The Dice scores obtained in the study were overall low, and lower than other reports on different tracts40. However, those studies used the Dice coefficient to quantify test-retest reproducibility of the same tract over two different scans, thus making the comparison with our study not straightforward. In a previous human brain post-mortem dissection study, we defined three sub-components of the AR bundle: the genu, the stem, and the fan9. Future steps of this study will include applying this knowledge on the reconstructed AR, by isolating the AR stem. Previous studies have shown that performing tractography from the stem improves the final tractography reconstruction, by minimizing the constrained posed by cortical terminations41. We think this might help on different fronts in the tractography reconstruction of the AR: we would avoid seeding from the thalamus, which is well-known to be challenging in tractography15 and we might increase the number of streamlines that successfully reach the cortex on HG, given that the AR stem is lateral to the intermingling fibres of the internal capsule.

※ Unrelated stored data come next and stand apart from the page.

/-- `TEXT` after a format: the eighteen codes, and no value past them. -/
theorem readMem_memOf_textOf (v : BitVec 64) :
    (∀ i < 18, ∃ c, (textOf v)[i]? = some c ∧ readMem (memOf (textOf v)) i = some c) ∧
    ∀ a, 18 ≤ a → readMem (memOf (textOf v)) a = none := by
  simp only [readMem_memOf, and_self]
  constructor
  · intro i hi
    exact ⟨_, List.getElem?_eq_getElem (by rwa [textOf_length])⟩
  · intro a ha
    exact List.getElem?_eq_none (by rwa [textOf_length])

/-- With no value loaded `FMT` takes the fault `NotReady` (60_exceptions R174). -/
theorem exec_fmt_of_invalid (hf : s.fcode = 0) (hvv : s.vv = false) :
    exec .fmt s = .next (faulted 0x04 s) := by
  rw [exec_fmt hf, if_neg (by simp [hvv])]
  rfl

theorem exec_fmt_of_valid (hf : s.fcode = 0) (hvv : s.vv = true) :
    exec .fmt s = respond 0x00 (s.setText (textOf s.value)) := by
  rw [exec_fmt hf, if_pos hvv]

/-- Settles O33, by the validity of `VALUE`. -/
theorem fmtWritesTheTextOfTheValue : Obligations.FmtWritesTheTextOfTheValue := by
  refine ⟨rfl, fun s hf => ?_⟩
  split_ifs with hinvalid
  · exact exec_fmt_of_invalid hf hinvalid
  · rw [exec_fmt_of_valid hf (eq_true_of_ne_false hinvalid)]
    exact ⟨_, rfl, rfl, readMem_memOf_textOf s.value⟩

end Sys2Proof.Machine

/-! The read-out commands (spec/43_readout.md R140 to R145): the words that are these
commands, the two checks before an indexed read, and the byte each command answers. -/

namespace Sys2Proof

/-- A row with an operand decodes its `OP` followed by any byte to its command with that
operand (30_encoding R74). -/
theorem decode_append_of_row {op : Byte} {cmd : Byte → Instr}
    (hrow : ⟨op ++ (0x00 : Byte), 0xFF00, cmd⟩ ∈ opcodeMap) (arg : Byte) :
    decode (op ++ arg) = .ok (cmd arg) := by
  have h := decode_of_row (op ++ arg) _ hrow (Laws.RowMatch.high_byte op arg)
  rwa [argField_append] at h

theorem decode_rdo_word (i : Byte) : decode (0x0800 ||| i.setWidth 16) = .ok (.rdo i) :=
  decode_append_of_row (op := 0x08) (cmd := .rdo) (by simp [opcodeMap]) i

theorem decode_rdv_word (i : Byte) : decode (0x0900 ||| i.setWidth 16) = .ok (.rdv i) :=
  decode_append_of_row (op := 0x09) (cmd := .rdv) (by simp [opcodeMap]) i

theorem decode_rdt_word (i : Byte) : decode (0x0A00 ||| i.setWidth 16) = .ok (.rdt i) :=
  decode_append_of_row (op := 0x0A) (cmd := .rdt) (by simp [opcodeMap]) i

end Sys2Proof

namespace Sys2Proof.Machine

open Sys2Proof.Claims

variable {s : State}

/-! ## The flags and the `STATUS` byte -/

theorem ov_eq_decide (s : State) : s.ov = decide (s.olen.toNat ≠ 0) := by
  simp [State.ov, ← BitVec.toNat_inj, bne, beq_eq_decide]

theorem o32_eq_decide (s : State) : s.o32 = decide (s.olen.toNat = 32) := by
  simp [State.o32, ← BitVec.toNat_inj, beq_eq_decide]

theorem iovf_eq_decide (s : State) : s.iovf = decide (s.ilen.toNat = 33) := by
  simp [State.iovf, ← BitVec.toNat_inj, beq_eq_decide]

theorem getLsbD_bitIf (c : Bool) (b : Byte) (j : Nat) :
    (bitIf c b).getLsbD j = (c && b.getLsbD j) := by
  cases c <;> simp [bitIf]

/-- A valid output of 32 bytes is a valid output (10_state R32). -/
theorem ov_of_o32 (h : s.o32 = true) : s.ov = true := by
  have h32 : s.olen.toNat = 32 := by simpa [o32_eq_decide] using h
  simp [ov_eq_decide, h32]

/-- The `STATUS` byte (10_state R32), bit by bit: bit `j` is the `j`-th of the five flags. -/
theorem getLsbD_statusByte (s : State) (j : Nat) :
    (statusByte s).getLsbD j = [s.ov, s.o32, s.vv, s.tv, s.iovf].getD j false := by
  simp only [statusByte, BitVec.getLsbD_or, getLsbD_bitIf]
  match j with
  | 0 | 1 | 2 | 3 | 4 => simp
  | j + 5 =>
    have hzero : ∀ b : Byte, b.toNat < 2 ^ 5 → b.getLsbD (j + 5) = false := fun b hb =>
      Nat.testBit_lt_two_pow (hb.trans_le (Nat.pow_le_pow_right (by decide) (by omega)))
    simp [hzero]

/-! ## The two checks before an indexed read -/

section ReadOut
variable {valid : Bool} {bound : Nat} {i : Byte} {get : State → Except Fault Byte}

/-- With nothing valid to read the fault is `NotReady`, whatever the index
(60_exceptions R174, R178). -/
theorem readOut_of_invalid (h : valid = false) :
    readOut valid bound i get s = .next (faulted 0x04 s) := by
  rw [readOut, if_neg (by simp [h])]
  rfl

/-- An index at or past the bound takes the fault `IndexRange` (60_exceptions R175). -/
theorem readOut_of_ge (h : valid = true) (hi : bound ≤ i.toNat) :
    readOut valid bound i get s = .next (faulted 0x05 s) := by
  rw [readOut, if_pos h, if_neg hi.not_gt]
  rfl

/-- After both checks the byte that was read is the response, and nothing is written. -/
theorem readOut_of_ok {b : Byte} (h : valid = true) (hi : i.toNat < bound)
    (hb : get s = .ok b) : readOut valid bound i get s = .next (answered b s) := by
  rw [readOut, if_pos h, if_pos hi, hb]
  rfl

end ReadOut

/-! ## The bytes that are read -/

/-- Under the invariant `OBUF` is defined below `OLEN`, and there `RDO` can read it. -/
theorem readCell_obuf (h : s.EngineInv) {j : Nat} (hj : j < s.olen.toNat) :
    ∃ b, readMem s.obuf j = some b ∧ readCell .obuf j s = .ok b := by
  have ⟨_, holen, _⟩ := h
  obtain ⟨hmem, hlen⟩ := obuf_eq h
  have hcell : readMem s.obuf j = some ((bytesOf s.obuf)[j]'(hlen ▸ hj)) := by
    rw [congrArg (readMem · j) hmem, readMem_memOf, List.getElem?_eq_getElem]
  exact ⟨_, hcell, (readCell_ok_iff .obuf j s _).mpr ⟨by simp [cellCount]; omega, hcell⟩⟩

/-- Under the invariant the cells of a valid `TEXT` are the characters of `VALUE`. -/
theorem readMem_text (h : s.EngineInv) (htv : s.tv = true) (j : Nat) :
    readMem s.text j = (textOf s.value)[j]? := by
  rw [text_eq h htv, readMem_memOf]

theorem readCell_text {j : Nat} {c : Byte} (hj : j < 18) (hc : readMem s.text j = some c) :
    readCell .text j s = .ok c :=
  (readCell_ok_iff .text j s c).mpr ⟨hj, hc⟩

/-- Byte `i` of a value, most significant first, is the low byte of a quotient. -/
theorem beByte_eq_ofNat (v : BitVec 64) {i : Nat} (hi : i < 8) :
    beByte v i = BitVec.ofNat 8 (v.toNat / 256 ^ (7 - i)) := by
  apply BitVec.eq_of_toNat_eq
  rw [beByte_toNat v hi, Nat.pow_mul]
  rfl

/-! ## The read-out commands -/

/-- Settles O34, by the two checks of `RDO` and the defined cells of `OBUF`. -/
theorem rdoReturnsAByteOfTheOutput : Obligations.RdoReturnsAByteOfTheOutput := by
  intro i s hinv hf
  refine ⟨decode_rdo_word i, ?_⟩
  rw [exec_rdo hf]
  split_ifs with hempty hpast
  · exact readOut_of_invalid (by simp [ov_eq_decide, hempty])
  · exact readOut_of_ge (by simp [ov_eq_decide, hempty]) hpast
  · have hi : i.toNat < s.olen.toNat := not_le.mp hpast
    obtain ⟨b, hcell, hread⟩ := readCell_obuf hinv hi
    exact ⟨b, hcell, readOut_of_ok (by simp [ov_eq_decide, hempty]) hi hread⟩

/-- Settles O35, by the two checks of `RDV` and the byte extractor. -/
theorem rdvReturnsAByteOfTheValue : Obligations.RdvReturnsAByteOfTheValue := by
  intro i s hf
  refine ⟨decode_rdv_word i, ?_⟩
  rw [exec_rdv hf]
  split_ifs with hinvalid hpast
  · exact readOut_of_invalid hinvalid
  · exact readOut_of_ge (eq_true_of_ne_false hinvalid) hpast
  · have hi : i.toNat < 8 := not_le.mp hpast
    rw [← beByte_eq_ofNat s.value hi]
    exact readOut_of_ok (eq_true_of_ne_false hinvalid) hi rfl

/-- Settles O36, by the two checks of `RDT` and the characters of a valid `TEXT`. -/
theorem rdtReturnsACharacterOfTheText : Obligations.RdtReturnsACharacterOfTheText := by
  intro i s hinv hf
  refine ⟨decode_rdt_word i, ?_⟩
  rw [exec_rdt hf]
  split_ifs with hinvalid hpast
  · exact readOut_of_invalid hinvalid
  · exact readOut_of_ge (eq_true_of_ne_false hinvalid) hpast
  · have htv : s.tv = true := eq_true_of_ne_false hinvalid
    have hi : i.toNat < 18 := not_le.mp hpast
    obtain ⟨c, hc⟩ : ∃ c, (textOf s.value)[i.toNat]? = some c :=
      ⟨_, List.getElem?_eq_getElem (by rwa [textOf_length])⟩
    have hcell : readMem s.text i.toNat = some c := (readMem_text hinv htv _).trans hc
    refine ⟨c, hcell, readOut_of_ok htv hi (readCell_text hi hcell), ?_, ?_⟩
    · rintro rfl
      exact (Option.some.inj hc).symm
    · rintro rfl
      exact (Option.some.inj hc).symm

/-- Settles O37, by the bits of the `STATUS` byte; `O32` comes only with `OV` since 32 is not
0, and `TV` only with `VV` by the invariant. -/
theorem rdsReturnsTheStatusByte : Obligations.RdsReturnsTheStatusByte := by
  refine ⟨rfl, fun s hf => ⟨statusByte s, exec_rds hf, ?_⟩⟩
  simp only [getLsbD_statusByte, ← ov_eq_decide, ← o32_eq_decide, ← iovf_eq_decide]
  refine ⟨rfl, rfl, rfl, rfl, rfl, rfl, rfl, rfl, ov_of_o32, fun hinv => ?_⟩
  obtain ⟨-, -, hvv, -⟩ := hinv
  exact hvv

/-- Settles O38, by the bytes of the two length registers. -/
theorem rdilAndRdolReturnTheLengths : Obligations.RdilAndRdolReturnTheLengths := by
  refine ⟨rfl, rfl, fun s hf => ?_⟩
  rw [exec_rdil hf, exec_rdol hf, BitVec.ofNat_toNat, BitVec.ofNat_toNat]
  exact ⟨rfl, rfl⟩

end Sys2Proof.Machine

/-! The five faults and the freeze (spec/60_exceptions.md R170 to R178): a frozen engine refuses
every word, a fault writes `FCODE` alone, and the code is the one that the word and the state
determine. -/

namespace Sys2Proof

theorem ite_some_eq_none_iff {α : Type} {c : Prop} [Decidable c] {a : α} {x : Option α} :
    (if c then some a else x) = none ↔ ¬ c ∧ x = none := by
  by_cases h : c <;> simp [h]

theorem exists_ite_ok_iff {ε α : Type} {c : Prop} [Decidable c] {a : α} {x : Except ε α} :
    (∃ i, (if c then .ok a else x) = .ok i) ↔ c ∨ ∃ i, x = .ok i := by
  by_cases h : c <;> simp [h]

/-- A word stands in no row of R76's table exactly when it is a command's (30_encoding R76,
R78): the ranges of the one table are the complement of the numbers of the other. -/
theorem illegalRow_eq_none_iff (w : Word) : illegalRow w = none ↔ ∃ i, decode w = .ok i := by
  have hw := w.isLt
  simp only [illegalRow, ite_some_eq_none_iff, wordIn, decode_eq, exists_ite_ok_iff,
    Bool.or_eq_true, Bool.and_eq_true, decide_eq_true_eq, reduceCtorEq, exists_false,
    and_true, or_false]
  omega

end Sys2Proof

namespace Sys2Proof.Machine

open Sys2Proof.Claims

variable {s t : State} {w : Word} {i : Instr}

/-- Settles O16, by the freeze check that comes before a command and before the decoder. -/
theorem frozenEngineRefusesEveryCommand : Obligations.FrozenEngineRefusesEveryCommand :=
  fun s hf => ⟨fun i => exec_frozen i s hf, fun w => transact_frozen w hf⟩

/-- A command that completes does not touch `FCODE`. -/
theorem effect_fcode {d : Byte} {u : State} (h : Effect i s d u) : u.fcode = s.fcode := by
  obtain ⟨hfcode, -⟩ := effect_keeps h
  exact hfcode

/-- A command that leaves a running engine frozen raised a fault, and did nothing else. -/
theorem exec_faulted (hf : s.fcode = 0) (h : exec i s = .next t) (ht : t.fcode ≠ 0) :
    t = faulted t.fcode s := by
  rcases exec_cases i s t h with ⟨hfrozen, -⟩ | ⟨-, c, -, rfl⟩ | ⟨-, d, u, he, rfl⟩
  · exact absurd hf hfrozen
  · rfl
  · exact absurd ((effect_fcode he).trans hf) ht

/-- Settles O17, by the ways a transaction can end: only a raised fault sets `FCODE`. -/
theorem faultWritesOnlyTheFaultCode : Obligations.FaultWritesOnlyTheFaultCode := by
  intro w s t hf h ht
  rcases transact_cases w s t h with ⟨i, -, he⟩ | ⟨-, -, -, rfl⟩ | ⟨-, -, hfrozen, -⟩
  · exact exec_faulted hf he ht
  · rfl
  · exact absurd hf hfrozen

/-! ## The listed conditions are those of the commands -/

/-- A word of R76's table raises `IllegalCommand` (60_exceptions R172). -/
theorem faultOf_of_decode_error {e : IllegalWord} (hd : decode w = .error e) :
    faultOf w s = 0x02 := by
  have hillegal : illegalRow w ≠ none := by simp [illegalRow_eq_none_iff, hd]
  exact if_pos hillegal

/-- The listed fault of a command word whose command raises one. -/
theorem faultOf_of_raises {c : Cause} (hd : decode w = .ok i) (h : Raises i s c) :
    faultOf w s = codeOf c := by
  have hlegal : illegalRow w = none := (illegalRow_eq_none_iff w).mpr ⟨i, hd⟩
  cases i with
  | nop | clr | push | rds | rdil | rdol => exact h.elim
  | pad16 | pad32 | ldv | fmt =>
    obtain ⟨hcond, rfl⟩ := h
    simp [faultOf, hlegal, hd, hcond, codeOf]
  | rdo k =>
    rw [Raises, ov_eq_decide, decide_eq_false_iff_not, decide_eq_true_iff] at h
    obtain ⟨hinvalid, rfl⟩ | ⟨hvalid, hpast, rfl⟩ := h
    · simp [faultOf, hlegal, hd, not_not.mp hinvalid, codeOf]
    · simp [faultOf, hlegal, hd, hvalid, hpast, codeOf]
  | rdv k | rdt k =>
    obtain ⟨hinvalid, rfl⟩ | ⟨hvalid, hpast, rfl⟩ := h
    · simp [faultOf, hlegal, hd, hinvalid, codeOf]
    · simp [faultOf, hlegal, hd, hvalid, hpast, codeOf]
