-- ==== Sys2Proof/Machine/Shift.lean ====
section
/-! DEFINITION. The bit-serial shift engine (40_engines.md R155-R160). -/

namespace Sys2Proof.Machine

/-- OutBit (R155), for `i <= 15`. -/
def outBit (lsbFirst : Bool) (w : Half) (i : Nat) : Bool :=
  if lsbFirst then w.getLsbD i else w.getLsbD (15 - i)

/-- ShiftIn (R156). -/
def shiftIn (lsbFirst : Bool) (r : Half) (b : Bool) : Half :=
  if lsbFirst then BitVec.ofBool b ++ r.extractLsb' 1 15 else r.extractLsb' 0 15 ++ BitVec.ofBool b

/-- DOUT <- OutBit(SHR, i). -/
def State.putBit (s : State) (i : Nat) : State := { s with dout := outBit s.par.lsbFirst s.shr i }

/-- LoadTx(j) (R158). -/
def State.loadTx (s : State) (j : Nat) : State :=
  let s1 := { s with shr := if j = 0 then s.txd0 else s.txd1, bit := 0, edge := .lead }
  if s.par.cpha then s1 else s1.putBit 0

/-- TxEdge (R159). -/
def State.txEdge (s : State) : State :=
  match s.edge with
  | .lead =>
    let s1 := { s with sck := !s.par.cpol }
    let s2 := if s.par.cpha then s1.putBit s.bit.toNat else s1
    { s2 with edge := .trail }
  | .trail =>
    let s1 := { s with sck := s.par.cpol, edge := .lead }
    if s.bit = 15 then
      let s2 := { s1 with widx := s.widx + 1, bit := 0 }
      if s2.widx.toNat < s.ntxw then s2.loadTx s2.widx.toNat else s2
    else
      let s2 := { s1 with bit := s.bit + 1 }
      if s.par.cpha then s2 else s2.putBit s2.bit.toNat

/-- SHR <- ShiftIn(SHR, DIN), with the input DIN of this step (R160, R176). -/
def State.sampleDin (s : State) : State :=
  { s with shr := shiftIn s.par.lsbFirst s.shr s.inp.din }

/-- RxEdge (R160). -/
def State.rxEdge (s : State) : State :=
  match s.edge with
  | .lead =>
    let s1 := { s with sck := !s.par.cpol }
    let s2 := if s.par.cpha then s1 else s1.sampleDin
    { s2 with edge := .trail }
  | .trail =>
    let s1 := { s with sck := s.par.cpol }
    let s2 := if s.par.cpha then s1.sampleDin else s1
    let s3 := { s2 with edge := .lead }
    if s.bit = 15 then
      let s4 := s3.setRxWord s.widx.toNat s3.shr
      { s4 with widx := s.widx + 1, bit := 0 }
    else { s3 with bit := s.bit + 1 }

end Sys2Proof.Machine
end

This study presents the first human tractography atlas of the acoustic radiation from a population of 34 young healthy subjects. The atlas was constructed using high quality MRI data from the Human Connectome Project. The acoustic radiation reconstruction was optimized with a systematic evaluation of MRI acquisition and analysis parameters using as reference reconstructions validated from an ex-vivo dissection study from our group9. The optimized reconstruction parameters for the acoustic radiation and the atlas may be used in future studies interested in identifying and characterizing the acoustic radiation both in health and in disease. The in-vivo reconstruction of this bundle would help understanding its involvement in cognitive deficit related to music and language processing, and in more general hearing disorders. Congenital and early deafness studies have shown differences in grey and white matter regions of the auditory system42,43, but to the best of our knowledge, no specific study on the AR in deaf subjects has been conducted to date. Furthermore, considering the evolution of brain surgery towards functional tailored resections, successful AR tractography reconstruction can be crucial for surgical planning44, in cases of temporal lobe resection, or even pre-operative assessments for cochlear implantation45.

Methods

Pre-processed diffusion and structural MRI data of 35 healthy adult subjects (16 females, mean age: 31.1 years) provided by the MGH-USC Human Connectome project were analysed. In a previous study by our group9 we investigated the human AR morphology by comparing post-mortem micro-dissections and AR tractography reconstructions using a subset of the same dataset and default Mrtrix tractography parameters. That study raised the question of whether an optimal set of tractography parameters would exist for AR reconstruction and how this would change for different acquisition parameters. In this study a subgroup of 5 subjects is used to investigate the effects of MRI acquisition (b-factor and number of diffusion directions), tractography method (probabilistic or deterministic), and tractography parameters (step size, angle threshold) on AR tractography reconstruction. Optimal parameters are used to reconstruct the AR in all the remaining subjects and build a tractography atlas of the AR.

Diffusion data processing

Diffusion weighted data was pre-processed as previously described46. The data is constituted by a multi-shell acquisition (b-factor = 1,000/3,000/5,000/10,000 s/mm2) for a total of 552 directions, of which 512 diffusion weighted (DW) and 40 non-DW volumes (b = 0), at a spatial resolution of 1.5 mm isotropic. In order to investigate the effect of acquisition parameters, the four shells were divided and separately analysed in MRtrix323. For each b-value we extracted all the corresponding diffusion volumes, without varying the number of diffusion encoding directions 2. For each shell, bias field correction and global intensity normalisation were performed and an average response function was calculated from the subjects’ specific response functions. Fibre orientation distribution functions (fODF) were then recovered for each subject using constrained spherical deconvolution (CSD) on the basis of the shell-specific average response function. The tensor model was also fit to the data and fractional anisotropy (FA) maps were extracted.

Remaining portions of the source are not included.